OLBERMANN: Of course, the bank and financial institution part of that bailout litany kind of thing was heartily pushed by President Bush and Vice President Cheney, who were willing to try anything to keep an all out Depression from happening during their watch. As for deficits, Palin did not mention Bush's two wars, massive tax cuts for the rich, even the Medicare prescription drug program.

At her second event today, the National Rifle Association, she attacked President Obama on the Second Amendment, even though Obama as a candidate had spoken favorably of a Supreme Court decision that said Washington's ban on handguns had gone too far. And as president, Obama signed legislation which expanded gun rights, including a law permitting gun owners to carry concealed weapons in national parks.

(BEGIN VIDEO CLIP)

PALIN: President Obama and allies, like Nancy Pelosi, have been relatively quiet on the gun control front. Not because they don't want to limit your rights, but because they're afraid of the political consequences. Don't doubt for a minute that if they thought they could get away with it, they would ban guns and ban ammunition and gut the Second Amendment.

(END VIDEO CLIP)

OLBERMANN: That woman is an idiot.

Let's bring in the political reporter of "the Washington Post," Dave Weigel. David, good evening.

DAVID WEIGEL, "THE WASHINGTON POST": Good evening, Keith.

OLBERMANN: John O'Connor from "The State Newspaper" Tweeted that people in the back at that meeting were holding signs saying, "we love you, Tina Fey," and "Sarah Palin was born in Kenya." I can only guess - you were not at that speech, or at the other one. But I can only guess those signs probably weren't up that long and might have been a surprise to the former governor if she saw them.

WEIGEL: Oh, no. I guess she's - she's getting a taste of what it's like to be a normal political candidate, which is new, which is a new experience for her.

OLBERMANN: Exactly. To the first speech, the one you were at. She praised the Tea Partiers before, saying she missed President Bush, which was right before she slammed government bailouts. Is anything with the inherent conflict there, the discrepancy relative to the facts? Or am I just shooting too high?

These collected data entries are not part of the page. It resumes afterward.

/-- The claim of resource i by a weave (R140): zeroed when the last owner is another. -/
def Core.claimResource (k : Core) (id : WeaveId) (i : Nat) : Core :=
  let o := k.matrixOwner i
  if o.holder = some id then k
  else
    let fresh := o.last != some id
    let owner : Owner := { holder := some id, last := some id }
    if i < 32 then k.setOperand i { (if fresh then OperandSlot.blank else k.operand i) with owner }
    else if i < 40 then k.setTile (i - 32) { (if fresh then Tile.blank else k.tile (i - 32)) with owner }
    else k.setPerm (i - 40) { (if fresh then PermSlot.blank else k.perm (i - 40)) with owner }

/-- The release of resource i (R141): the contents stay. -/
def Core.releaseResource (k : Core) (i : Nat) : Core :=
  let owner : Owner := { holder := none, last := (k.matrixOwner i).last }
  if i < 32 then k.setOperand i { k.operand i with owner }
  else if i < 40 then k.setTile (i - 32) { k.tile (i - 32) with owner }
  else k.setPerm (i - 40) { k.perm (i - 40) with owner }

/-! ### Filling a slot (R144, R323) -/

/-- Row r of a slot: the codes, and the block scales. -/
def slotRow (s : State) (a : Actor) (serial : Nat) (sh : BitVec 512) (t : Table Place)
    (fetched : List (Nat × List Byte)) (row0 k0 : Int) (r : Nat) : List Nat × List Nat :=
  let fmt := shFmt sh
  let k := slotK fmt
  let one := if fmt = 12 then 0x7F00 else 0x7F
  match slotLine sh row0 k0 r with
  | none => (List.replicate k 0, List.replicate (k / 32) one)
  | some l =>
    let (ka, kb) := lineElems sh k0
    let (lo, n) := lineSpan fmt ka kb
    let v := ofBytes (readMatrix s a serial sh t fetched (shBase sh) (shSwz sh) (l * shStr0 sh + lo) n)
    let codes := (List.range k).map (fun (j : Nat) =>
      let i : Int := k0 + (j : Int)
      if (ka : Int) ≤ i && i < kb then v / 2 ^ (elemBit fmt i.toNat - 8 * lo) % 2 ^ elemWidth fmt else 0)
    let sc := if shKind sh = 1 then
        ofBytes (readMatrix s a serial sh t fetched (shSbase sh) 0 (l * shSstr0 sh + ka / 32) ((kb - 1) / 32 + 1 - ka / 32))
      else 0
    let scales := (List.range (k / 32)).map (fun (j : Nat) =>
      let i : Int := k0 + 32 * (j : Int)
      if i < 0 || (shDim1 sh : Int) ≤ i then one
      else if fmt = 12 then v / 2 ^ (160 * (i.toNat / 32) + 128 - 8 * lo) % 2 ^ 32
      else if shKind sh = 1 then sc / 2 ^ (8 * (i.toNat / 32 - ka / 32)) % 256
      else one)
    (codes, scales)

/-- The slot after an MLOAD. -/
def fillSlot (s : State) (a : Actor) (serial : Nat) (sh : BitVec 512) (t : Table Place)
    (fetched : List (Nat × List Byte)) (row0 k0 : Int) (x : OperandSlot) : OperandSlot :=
  let rows := (List.range 128).map (slotRow s a serial sh t fetched row0 k0)
  { x with tag := Tag.ofCode (shFmt sh), poisoned := false, rows := rows.map (fun x => x.1), scales := rows.map (fun x => x.2) }

/-! ### Tile tasks (R146, R147, R324 to R327) -/

/-- The slot tag that a format code expects (R324). -/
def taskTag (scaled : Bool) (code : Nat) : Tag :=
  match scaled, code with
  | false, 0 => .f16x2 | false, 1 => .bf16x2 | false, 2 => .e4m3x4 | false, 3 => .e5m2x4 | false, 4 => .i8x4
  | false, _ => .i4x8
  | true, 0 => .e4m3x4 | true, 1 => .e5m2x4 | true, 2 => .e2m3x4 | true, 3 => .e3m2x4 | true, 4 => .e2m1x8
  | true, _ => .q4x

/-- MACs of a cell in a cycle (R146). -/
def taskMacs (scaled : Bool) (af : Nat) : Nat :=
  if scaled then (if af ≤ 3 then 4 else 8) else if af ≤ 1 then 2 else if af ≤ 4 then 4 else 8

def TileTask.macs (t : TileTask) : Nat := taskMacs t.scaled t.af
def TileTask.slotK (t : TileTask) : Nat := 64 * t.macs
def TileTask.isInt (t : TileTask) : Bool := !t.scaled && 4 ≤ t.af
def TileTask.accTag (t : TileTask) : Tag := if t.isInt then .i32 else .f32

/-- The task that a record names (R326). -/
def TileTask.ofRecord (r : BitVec 256) : TileTask :=
  let v := r.toNat
  { tile := bits v 2 0, aslot := bits v 7 3, bslot := bits v 12 8, n := bits v 14 13 + 1
    perm := if bitAt v 15 then some (bits v 18 16) else none
    ftz := bitAt v 26, af := bits v 22 20, bf := bits v 25 23, scaled := bitAt v 19
    first := bits v 39 32, count := bits v 48 40, record := some r }

/-- A task found bad at its start (R327): TILE_BAD. -/
def TileTask.recordBad (t : TileTask) : Bool :=
  match t.record with
  | none => false
  | some r =>
    bits r.toNat 255 49 != 0 || bits r.toNat 31 27 != 0 || !tilePairOk t.scaled t.af t.bf || t.count == 0
      || 64 * t.n < t.first + t.count || 31 < t.aslot + t.n - 1 || 31 < t.bslot + t.n - 1
      || (t.perm.isSome && (!t.scaled || t.n != 1))

/-- The resources that a task names. -/
def TileTask.names (t : TileTask) : Nat :=
  let range := fun (a : Nat) => (List.range t.n).foldl (fun m i => if a + i ≤ 31 then m ||| 2 ^ (a + i) else m) 0
  range t.aslot ||| range t.bslot ||| 2 ^ (32 + t.tile) ||| (match t.perm with
    | some p => 2 ^ (40 + p)
    | none => 0)

/-- The resources that a matrix operation names. -/
def MatrixWork.names : MatrixWork → Nat
  | .release m => m.toNat
  | .load n perm .. => 2 ^ (if perm then 40 + n else n)
  | .task t => t.names
  | .accLoad t .. | .accStore t .. | .accZero t _ => 2 ^ (32 + t)

/-- The tile and the tag that the acceptance of an operation writes (R325, R328); a record that is bad, or that names a tile
which the weave does not hold, writes none then. -/
def MatrixWork.tagSet (k : Core) (id : WeaveId) : MatrixWork → Option (Nat × Tag)
  | .task t => if t.recordBad || (k.tile t.tile).owner.holder != some id then none else some (t.tile, t.accTag)
  | .accLoad n sh .. => some (n, Tag.ofCode (shFmt sh))
  | .accZero n int => some (n, if int then .i32 else .f32)
  | _ => none

def MatrixWork.isTask : MatrixWork → Bool
  | .task _ => true
  | _ => false

/-! ### The arithmetic of a step -/

/-- FTZ on an element's value, before its scale (R137): `sub` bounds the magnitudes of subnormals at `exp`. -/
def flushValue (ftz : Bool) (f : FloatFmt) (v : FVal) : FVal :=
  match v with
  | .fin neg mag exp =>
    if ftz && mag < 2 ^ f.mb && exp == 1 - (f.bias : Int) - f.mb then .fin neg 0 exp else v
  | _ => v

/-- A block as it enters the array: 32 values and the scale, or the index of the group 6 cause (R124). -/
def taskBlock (scaled ftz : Bool) (code : Nat) (x : OperandSlot) (row block : Nat) : Except Nat (List FVal × FVal) :=
  let codes := (((x.rows[row]?).getD []).drop (32 * block)).take 32
  let codes := codes ++ List.replicate (32 - codes.length) 0
  let sc := (((x.scales[row]?).getD [])[block]?).getD 0
  if scaled && code = 5 then
    match q4xDecode codes (bits sc 31 16), ue8m8 (bits sc 15 0) with
    | .error i, _ => .error i
    | .ok _, none => .error 4
    | .ok l, some v => .ok (l.map (flushValue ftz e4m3), v)
  else
    let vals := match tagFloat (taskTag scaled code).code with
      | some f => codes.map (fun c => flushValue ftz f (f.decode c))
      | none => codes.map (fun c => FVal.ofInteger (signed (elemBits (taskTag scaled code).code) c))
    .ok (vals, if scaled then e8m0 sc else .fin false 1 0)

/-- The operand slot and the place in it of element k of a row of A, or of a column of B. -/
def Core.taskSide (k : Core) (t : TileTask) (first code row kk : Nat) : Except Nat (FVal × FVal) :=
  let slot := k.operand (first + kk / t.slotK)
  let j := kk % t.slotK
  match taskBlock t.scaled t.ftz code slot row (j / 32) with
  | .error i => .error i
  | .ok (l, sc) => .ok ((l[j % 32]?).getD (.fin false 0 0), sc)

/-- The elements of a row of A, or a column of B, that a step uses: (value, scale) for each. -/
def Core.stepSide (k : Core) (t : TileTask) (first code row : Nat) (ks : List Nat) :
    Except Nat (List (FVal × FVal)) :=
  ks.foldl (fun acc kk =>
    match acc with
    | .error i => .error i
    | .ok l => (match k.taskSide t first code row kk with
      | .error i => .error i
      | .ok v => .ok (l ++ [v]))) (.ok [])

/-- The exact sum of products of a cell: no product starts it (R136). -/
def sumProducts : List FVal → FVal
  | [] => .fin false 0 0
  | p :: ps => ps.foldl (FVal.add 0) p

/-- Cell (i, j) after a step. A negative sum that a UE8M8 scale of 0 takes to zero keeps its sign, which the spec leaves open (log
77). -/
def cellStep (t : TileTask) (a b : List (FVal × FVal)) (old : Word32) : Word32 :=
  if t.isInt then
    let p := (a.zip b).foldl (fun acc (x, y) => match FVal.mul x.1 y.1 with
      | .fin neg mag _ => if neg then acc - (mag : Int) else acc + mag
      | _ => acc) (0 : Int)
    BitVec.ofNat 32 (uwrap 32 (signed 32 old.toNat + p))
  else
    let scaleOf := fun (l : List (FVal × FVal)) => match l with
      | x :: _ => x.2
      | [] => .fin false 1 0
    let p := if t.perm.isSome then
        FVal.mul (sumProducts ((a.zip b).map (fun (x, y) => FVal.mul (FVal.mul x.1 y.1) y.2))) (scaleOf a)
      else
        let p := sumProducts ((a.zip b).map (fun (x, y) => FVal.mul x.1 y.1))
        if t.scaled then FVal.mul (FVal.mul p (scaleOf a)) (scaleOf b) else p
    BitVec.ofNat 32 (fp32.encode 0 false t.ftz 0 (FVal.add 0 (fp32.decode old.toNat) p))

/-- A cell of rows that may be short. -/
def cellAt (rows : List (List Word32)) (i j : Nat) : Word32 := (((rows[i]?).getD [])[j]?).getD 0

/-- The B elements of a step, through the permutation when one is named (R152). -/
def Core.stepKs (k : Core) (t : TileTask) (step : Nat) : List Nat × List Nat :=
  let ks := (List.range t.macs).map (fun i => step * t.macs + i)
  (ks, match t.perm with
    | some p => ks.map (fun x => (((k.perm p).entries[x]?).getD 0))
    | none => ks)

/-- The sides of a step for the 128 rows of A or columns of B, or the first failure: its row, slot, block and cause. -/
def Core.stepSides (k : Core) (t : TileTask) (first code : Nat) (ks : List Nat) :
    Except (Nat × Nat × Nat) (List (List (FVal × FVal))) :=
  (List.range 128).foldl (fun acc r =>
    match acc with
    | .error x => .error x
    | .ok l => (match k.stepSide t first code r ks with
      | .ok v => .ok (l ++ [v])
      | .error i => .error (i, first + ks.headD 0 / t.slotK, ks.headD 0 % t.slotK / 32))) (.ok [])

/-- One step of a task on the cells (R135), or its failure: cause index, slot and block within the line. -/
def Core.taskStep (k : Core) (t : TileTask) (step : Nat) (cells : List (List Word32)) :
    Except (Nat × Nat × Nat) (List (List Word32)) :=
  let (ka, kb) := k.stepKs t step
  match k.stepSides t t.aslot t.af ka, k.stepSides t t.bslot t.bf kb with
  | .error x, _ => .error x
  | .ok _, .error x => .error x
  | .ok a, .ok b =>
    .ok ((a.zip (List.range 128)).map (fun (x, i) => (b.zip (List.range 128)).map (fun (y, j) =>
      cellStep t x y (cellAt cells i j))))

/-- Steps of a task from `step` on: the cells, with the failing step when one fails. -/
def Core.taskSteps (k : Core) (t : TileTask) : (fuel step : Nat) → List (List Word32) →
    List (List Word32) × Option (Nat × Nat × Nat × Nat)
  | 0, _, cells => (cells, none)
  | fuel + 1, step, cells =>
    match k.taskStep t step cells with
    | .error x => (cells, some (step, x))
    | .ok cells => k.taskSteps t fuel (step + 1) cells

end Sys2Proof.Machine
end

WEIGEL: During the campaign, she supported the bailouts too, and her running mate, John McCain, supported the bailouts. This was in his pre-dang fence completing days. He voted for the bailout.

I think that the story you brought up earlier - TPM's Brian Boitler (ph) talking to these senators got this out there - Republicans admit that bailouts actually kind of worked. They kind of maybe is a little bit too weak. They did work. We're getting a lot of that money back.

But there's a narrative that I think - Michele Bachmann said this, Palin said this, that they started a bailout nation. They started a pattern of the administration giving money to everyone. It's not quite true. It's a bit more complicated than that. It's just convenient for Republicans to go back and rewrite this and say they never really wanted this to happen.

OLBERMANN: Speaking of convenience, you wrote today about the remarks on abortion. And she does express sympathy for women facing unwanted pregnancies. But does she ever really talk about the consequences for those women if the Supreme Court had five justices who agreed with her on the question of abortion?

WEIGEL: It's implied. The way she put this at the speech - and obviously it was a choir of people who agreed with her. The way she put it was just that if these women look deep down, they'll realize that the greatest gift they can have is having a kid, whatever the circumstances. She talked about looking into Trig's face and Trig kind of giving her the sense that everything would be all right.

So it's kind of papering over that and saying, you'll be happy if you don't have the choice. And, you know, we don't really get to follow up with her about this. But I think she's actually pretty good, pretty - one thing, politically I think she trips over things. She is eloquent when she talks about the life issue. The room sort of freezes. People sort of freeze when they hear her bring it up in those terms.

OLBERMANN: Last point, the traditional amoral, unacceptable Palin crossover with Fox; some event every day something crosses over. Was there one today?

WEIGEL: Well, Fox was the only network I think getting real good access to Palin during the speech. One of their hosts, and - Greta Van Susteren and her husband, John Cole, who is a big Palin ally, were walking around the speech. They left part of the way through to go backstage. And we were informed from the stage that Palin was doing an interview with Greta right now, so there was a sort of a wink and a nod in the audience that Palin's talk with Greta, with Fox was part of the plan all along.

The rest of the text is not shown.